I viewed miracle berries as no more than a novelty until I heard that someone tried to commercialize miraculin, the magical compound in the fruit, in the 1970s so it could be used as a sweetener. The company that developed the sweetener applied to the U.S. Food and Drug Administration (FDA) for approval to use it in food. The FDA denied their application, which meant they’d have to do a lot more testing, which would cost a lot more money. At this point, the company simply gave up. A few people in the industry whisper that the “Big Sugar” lobby was behind this, but I couldn’t get anyone to say it on the record.
Szechuan buttons look demure enough: tiny yellow flowers with a bright green stem. You might expect them to taste like kiwi or even the edible flowers, nasturtiums, they’re so darn pretty.
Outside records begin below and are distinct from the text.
-- ==== Sys2Proof/Laws/OneRamp.lean ====
section
/-! SUPPORT. What a decision of one ramp's units can do, said once (`OneRamp`): the other ramps see no more than their
attention SET, METERING is never entered and OFF never left, and the ramp's sources keep what arbitration does not
write (`AuthUnit.Kept`). One lemma for each operation, as in Laws/RampSide.lean. -/

namespace Sys2Proof.Machine

/-! ### What arbitration keeps of a source -/

/-- Asserted, armed and lease are as they were; a source that is not eligible, and stands so, gains no standing and
keeps its spent mark. -/
structure SourceRec.Kept (x y : SourceRec) : Prop where
  asserted : y.asserted = x.asserted
  armed : y.armed = x.armed
  lease : y.lease = x.lease
  resting : x.eligible = false → x.standing = false → y.standing = false ∧ y.spent = x.spent

theorem SourceRec.Kept.refl (x : SourceRec) : x.Kept x := ⟨rfl, rfl, rfl, fun _ h => ⟨h, rfl⟩⟩

theorem SourceRec.Kept.ineligible {x y : SourceRec} (a : x.Kept y) (he : x.eligible = false)
    (hs : x.standing = false) : y.eligible = false := by
  unfold SourceRec.eligible at he ⊢; rw [a.asserted, a.armed, (a.resting he hs).2]; exact he

theorem SourceRec.Kept.trans {x y z : SourceRec} (a : x.Kept y) (b : y.Kept z) : x.Kept z where
  asserted := b.asserted.trans a.asserted
  armed := b.armed.trans a.armed
  lease := b.lease.trans a.lease
  resting he hs := by
    have h := b.resting (a.ineligible he hs) (a.resting he hs).1
    exact ⟨h.1, h.2.trans (a.resting he hs).2⟩

namespace AuthUnit

/-- Every source's record is kept, and the clear timer. -/
structure Kept (a b : AuthUnit) : Prop where
  clearTimer : b.clearTimer = a.clearTimer
  sources : ∀ k : Source, (a.sources[k]).Kept b.sources[k]

namespace Kept

theorem refl (a : AuthUnit) : a.Kept a := ⟨rfl, fun _ => .refl _⟩

theorem trans {a b c : AuthUnit} (x : a.Kept b) (y : b.Kept c) : a.Kept c :=
  ⟨y.clearTimer.trans x.clearTimer, fun k => (x.sources k).trans (y.sources k)⟩

end Kept

theorem setSource_kept {a : AuthUnit} {k : Source} {x : SourceRec} (h : (a.sources[k]).Kept x) :
    a.Kept (a.setSource k x) := by
  refine ⟨rfl, fun j => ?_⟩
  rw [setSource_get]; split
  · next e => subst e; exact h
  · exact .refl _

theorem refresh_kept (a : AuthUnit) (k : Source) : a.Kept (a.refresh k) :=
  setSource_kept ⟨rfl, rfl, rfl, fun h _ => ⟨h, rfl⟩⟩

theorem refreshLower_kept (a : AuthUnit) : a.Kept a.refreshLower :=
  (((refresh_kept a 2).trans (refresh_kept _ 3)).trans (refresh_kept _ 4)).trans (refresh_kept _ 5)

theorem dropHold_kept (a : AuthUnit) (k : Source) : a.Kept (a.dropHold k) :=
  setSource_kept ⟨rfl, rfl, rfl, fun _ h => ⟨h, rfl⟩⟩

theorem dropHolds_kept (l : List Source) (a : AuthUnit) : a.Kept (a.dropHolds l) := by
  induction l generalizing a with
  | nil => exact .refl a
  | cons k l ih => exact (dropHold_kept a k).trans (ih _)

theorem prune_kept (a : AuthUnit) : a.Kept a.prune :=
  ⟨(dropHolds_kept _ a).clearTimer, (dropHolds_kept _ a).sources⟩

theorem vacate_kept (a : AuthUnit) : a.Kept a.vacate :=
  ⟨(dropHolds_kept _ a).clearTimer, (dropHolds_kept _ a).sources⟩

theorem push_kept (a : AuthUnit) (h : Source) : a.Kept (a.push h) := by
  have k : a.Kept (a.setSource h { a.sources[h] with
      hold := match (a.sources[h]).hold with
        | some (.running n) => some (.paused n)
        | o => o }) := setSource_kept ⟨rfl, rfl, rfl, fun _ e => ⟨e, rfl⟩⟩
  exact ⟨k.clearTimer, k.sources⟩

theorem suspend_kept (a : AuthUnit) : a.Kept a.suspend := by
  unfold suspend; split
  · exact .refl a
  · next h _ =>
    split
    · next hs =>
      split
      · refine setSource_kept ⟨rfl, rfl, rfl, fun _ e => ?_⟩
        rw [hs] at e; cases e
      · exact push_kept a h
    · exact dropHold_kept a h

theorem grant_kept (a : AuthUnit) (w : Source) (rec : Option ActionRec) (now : Nat) : a.Kept (a.grant w rec now) := by
  unfold grant; split
  · have k : a.Kept (a.setSource w { a.sources[w] with hold := (a.sources[w]).hold.map Hold.resume }) :=
      setSource_kept ⟨rfl, rfl, rfl, fun _ e => ⟨e, rfl⟩⟩
    exact ⟨k.clearTimer, k.sources⟩
  · have k : a.Kept (a.setSource w { a.sources[w] with hold := some (freshHold w rec) }) :=
      setSource_kept ⟨rfl, rfl, rfl, fun _ e => ⟨e, rfl⟩⟩
    exact ⟨k.clearTimer, k.sources⟩

theorem arbitrate_kept (a : AuthUnit) (rec : Source → Option ActionRec) (now : Nat) :
    a.Kept (a.arbitrate rec now).1 := by
  unfold arbitrate; dsimp only; split
  · exact (prune_kept a).trans (vacate_kept _)
  · split
    · exact prune_kept a
    · exact ((prune_kept a).trans (suspend_kept _)).trans (grant_kept _ _ _ _)

/-- The holder an arbitration leaves is its winner (R105). -/
theorem arbitrate_holder (a : AuthUnit) (rec : Source → Option ActionRec) (now : Nat) :
    (a.arbitrate rec now).1.holder = a.prune.winner := by
  unfold arbitrate; dsimp only; split
  · next h => rw [h]; rfl
  · next w h =>
    rw [h]; split
    · next e => exact e
    · unfold grant; split <;> rfl

/-- A source that is not ELIGIBLE does not hold the ramp behind an arbitration. -/
theorem arbitrate_not_holder {a : AuthUnit} {k : Source} (h : (a.sources[k]).standing = false)
    (rec : Source → Option ActionRec) (now : Nat) : (a.arbitrate rec now).1.holder ≠ some k := by
  intro e
  rw [arbitrate_holder] at e
  have := (winner_spec e).1
  rw [prune_standing, h] at this; cases this

theorem enterOff_kept (a : AuthUnit) : a.Kept a.enterOff := by
  refine ⟨rfl, fun k => ?_⟩
  have e : a.enterOff.sources[k] = { a.sources[k] with standing := false, hold := none } := by
    unfold enterOff; dsimp only; rw [vmap_get]
  rw [e]
  exact ⟨rfl, rfl, rfl, fun _ _ => ⟨rfl, rfl⟩⟩

end AuthUnit

/-! ### What a decision of one ramp leaves -/

/-- The slot of a METERING ramp: everything a boundary fixes. -/
def RampCtx.slot (c : RampCtx) : Option Adopted × Nat × Timer × Option Nat × Option Nat × Bool :=
  (c.adopted, c.patternCount, c.slotClock, c.slotLength, c.lastNominal, c.aligned)

/-- A ramp's selection: its auto plan, its candidate and its PLAN_UNSET mark. -/
def RampCtx.selection (c : RampCtx) : Nat × Option Candidate × Bool := (c.autoPlan, c.candidate, c.planUnset)

/-- An event of one ramp's units: no counting lane, no other ramp, no condition or selection of a ramp that stays in
use, and no slot of one that stays in METERING is touched. -/
structure OneRamp (r : Ramp) (s t : State) : Prop where
  side : RampCore s t
  onTimers : t.onTimers = s.onTimers
  counts : ∀ l : Lane, (t.lanes[l]).counts = (s.lanes[l]).counts ∧ (t.lanes[l]).last = (s.lanes[l]).last
  others : ∀ q : Ramp, q ≠ r → SameRamp s t q ∧ t.auth[q] = s.auth[q] ∧ t.rate[q] = s.rate[q]
    ∧ t.vectors[q] = s.vectors[q]
  slots : (t.ramps[r]).slotCount = (s.ramps[r]).slotCount ∧ (t.ramps[r]).lastSlotCount = (s.ramps[r]).lastSlotCount
  off : (s.ramps[r]).state = .off → (t.ramps[r]).state = .off ∧ (t.ramps[r]).selection = (s.ramps[r]).selection
    ∧ t.vectors[r] = s.vectors[r]
  selection : (t.ramps[r]).state ≠ .off → (s.ramps[r]).state ≠ .off
    ∧ (t.ramps[r]).selection = (s.ramps[r]).selection ∧ t.vectors[r] = s.vectors[r]
  metering : (t.ramps[r]).state = .metering → (s.ramps[r]).state = .metering ∧ (t.ramps[r]).slot = (s.ramps[r]).slot
    ∧ t.rate[r] = s.rate[r]
  left : (s.ramps[r]).state = .metering → (t.ramps[r]).state ≠ .metering → t.rate[r] = RateRec.reset
  rate : (s.ramps[r]).state ≠ .metering → t.rate[r] = s.rate[r]

/-- An arbitration of one ramp and what follows from it: beside the above, its sources are kept, and one that is not
eligible and stands so does not become the holder. -/
structure Decided (r : Ramp) (s t : State) : Prop where
  one : OneRamp r s t
  kept : (s.auth[r]).Kept t.auth[r]
  holder : ∀ k : Source, ((s.auth[r]).sources[k]).eligible = false → ((s.auth[r]).sources[k]).standing = false →
    (t.auth[r]).holder = some k → (s.auth[r]).holder = some k

theorem SameRamp.refl (s : State) (q : Ramp) : SameRamp s s q := Or.inl rfl

theorem SameRamp.trans {s t u : State} {q : Ramp} (a : SameRamp s t q) (b : SameRamp t u q) : SameRamp s u q := by
  rcases a with e | e <;> rcases b with e' | e' <;> unfold SameRamp <;> rw [e', e]
  · exact Or.inl rfl
  · exact Or.inr rfl
  · exact Or.inr rfl
  · exact Or.inr rfl

/-- What `SameRamp` says of every field but attention. -/
theorem SameRamp.field {s t : State} {q : Ramp} (a : SameRamp s t q) {α : Type} (f : RampCtx → α)
    (h : ∀ c : RampCtx, f { c with attention := true } = f c) : f t.ramps[q] = f s.ramps[q] := by
  rcases a with e | e <;> rw [e]
  exact h _

namespace OneRamp

theorem refl (r : Ramp) (s : State) : OneRamp r s s :=
  ⟨.refl s, rfl, fun _ => ⟨rfl, rfl⟩, fun q _ => ⟨.refl s q, rfl, rfl, rfl⟩, ⟨rfl, rfl⟩,
    fun h => ⟨h, rfl, rfl⟩, fun h => ⟨h, rfl, rfl⟩, fun h => ⟨h, rfl, rfl⟩, fun h h' => absurd h h', fun _ => rfl⟩

theorem trans {r : Ramp} {s t u : State} (a : OneRamp r s t) (b : OneRamp r t u) : OneRamp r s u where
  side := a.side.trans b.side
  onTimers := b.onTimers.trans a.onTimers
  counts l := ⟨(b.counts l).1.trans (a.counts l).1, (b.counts l).2.trans (a.counts l).2⟩
  others q h := ⟨(a.others q h).1.trans (b.others q h).1, (b.others q h).2.1.trans (a.others q h).2.1,
    (b.others q h).2.2.1.trans (a.others q h).2.2.1, (b.others q h).2.2.2.trans (a.others q h).2.2.2⟩
  slots := ⟨b.slots.1.trans a.slots.1, b.slots.2.trans a.slots.2⟩
  off h := by
    have x := a.off h
    have y := b.off x.1
    exact ⟨y.1, y.2.1.trans x.2.1, y.2.2.trans x.2.2⟩
  selection h := by
    have y := b.selection h
    have x := a.selection y.1
    exact ⟨x.1, y.2.1.trans x.2.1, y.2.2.trans x.2.2⟩
  metering h := by
    have y := b.metering h
    have x := a.metering y.1
    exact ⟨x.1, y.2.1.trans x.2.1, y.2.2.trans x.2.2⟩
  left h h' := by
    by_cases k : (t.ramps[r]).state = .metering
    · exact b.left k h'
    · rw [b.rate k]; exact a.left h k
  rate h := by
    have k : (t.ramps[r]).state ≠ .metering := fun e => h (a.metering e).1
    rw [b.rate k]; exact a.rate h

end OneRamp

namespace Decided

theorem refl (r : Ramp) (s : State) : Decided r s s := ⟨.refl r s, .refl _, fun _ _ _ h => h⟩

theorem trans {r : Ramp} {s t u : State} (a : Decided r s t) (b : Decided r t u) : Decided r s u :=
  ⟨a.one.trans b.one, a.kept.trans b.kept, fun k he hs h =>
    a.holder k he hs (b.holder k ((a.kept.sources k).ineligible he hs) ((a.kept.sources k).resting he hs).1 h)⟩

end Decided

/-- Lanes and aspects, where no lane counts. -/
theorem LaneSide.decided {r : Ramp} {s t : State} (a : LaneSide s t)
    (c : ∀ l : Lane, (t.lanes[l]).counts = (s.lanes[l]).counts ∧ (t.lanes[l]).last = (s.lanes[l]).last) :
    Decided r s t := by
  have same : ∀ q : Ramp, SameRamp s t q := a.ramps
  have f : ∀ {α : Type} (f : RampCtx → α), (∀ c : RampCtx, f { c with attention := true } = f c) →
      f t.ramps[r] = f s.ramps[r] := fun f h => (same r).field f h
  have st : (t.ramps[r]).state = (s.ramps[r]).state := f (·.state) fun _ => rfl
  refine ⟨⟨a.ramp.toRampCore, a.onTimers, c, fun q _ => ⟨same q, by rw [a.auth], by rw [a.rate], by rw [a.vectors]⟩,
    ⟨f (·.slotCount) fun _ => rfl, f (·.lastSlotCount) fun _ => rfl⟩,
    fun h => ⟨st.trans h, f RampCtx.selection fun _ => rfl, by rw [a.vectors]⟩,
    fun h => ⟨st ▸ h, f RampCtx.selection fun _ => rfl, by rw [a.vectors]⟩,
    fun h => ⟨st ▸ h, f RampCtx.slot fun _ => rfl, by rw [a.rate]⟩, fun h h' => absurd (st.trans h) h',
    fun _ => by rw [a.rate]⟩, ?_, fun _ _ _ h => by rw [a.auth] at h; exact h⟩
  rw [a.auth]; exact .refl _

theorem attentionIf_decided (b : Bool) (q r : Ramp) (s : State) : Decided r s (attentionIf b q s) := by
  refine (attentionIf_side b q s).decided fun l => ?_
  unfold attentionIf; split <;> exact ⟨rfl, rfl⟩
But when you chew through the flowery pistils of the Szechuan button, you will first notice that it is irritating. Then you will feel it start to numb your tongue and cheeks. And finally, when it’s in full bloom in your mouth, you will think you can fly to the moon. Well, maybe not that far, but the button certainly is energizing, like touching your tongue to a battery.
The spilanthol in the button is what makes it tingly or numbing, as different people describe it. The effect is similar to eating Szechuan peppercorns but much more pronounced. Michael Nestrud, formerly of the Cornell University Food Science department, notes that the structure of the spilanthol molecule looks suspiciously like that of capsaicin, the active compound in chile peppers. They
both have numbing effects, although the button’s effect comes on much faster and hangs on much longer than that of capsaicin. In some parts of the world, instead of the Szechuan button, it’s known as the toothache plant because of its anesthetic quality.
When I tried Szechuan buttons I most certainly, definitely, positively felt the sensation, which was like nothing I’d experienced before. After the tingle turned into a buzzing numbness, I reached for a glass of water to cleanse my palate. The water spontaneously combusted in my mouth—a sensation so strong it scared me for half a second. Szechuan buttons are an unbelievable sensory experience, but it’s not one I want to experience again. I prefer my food a little less magical.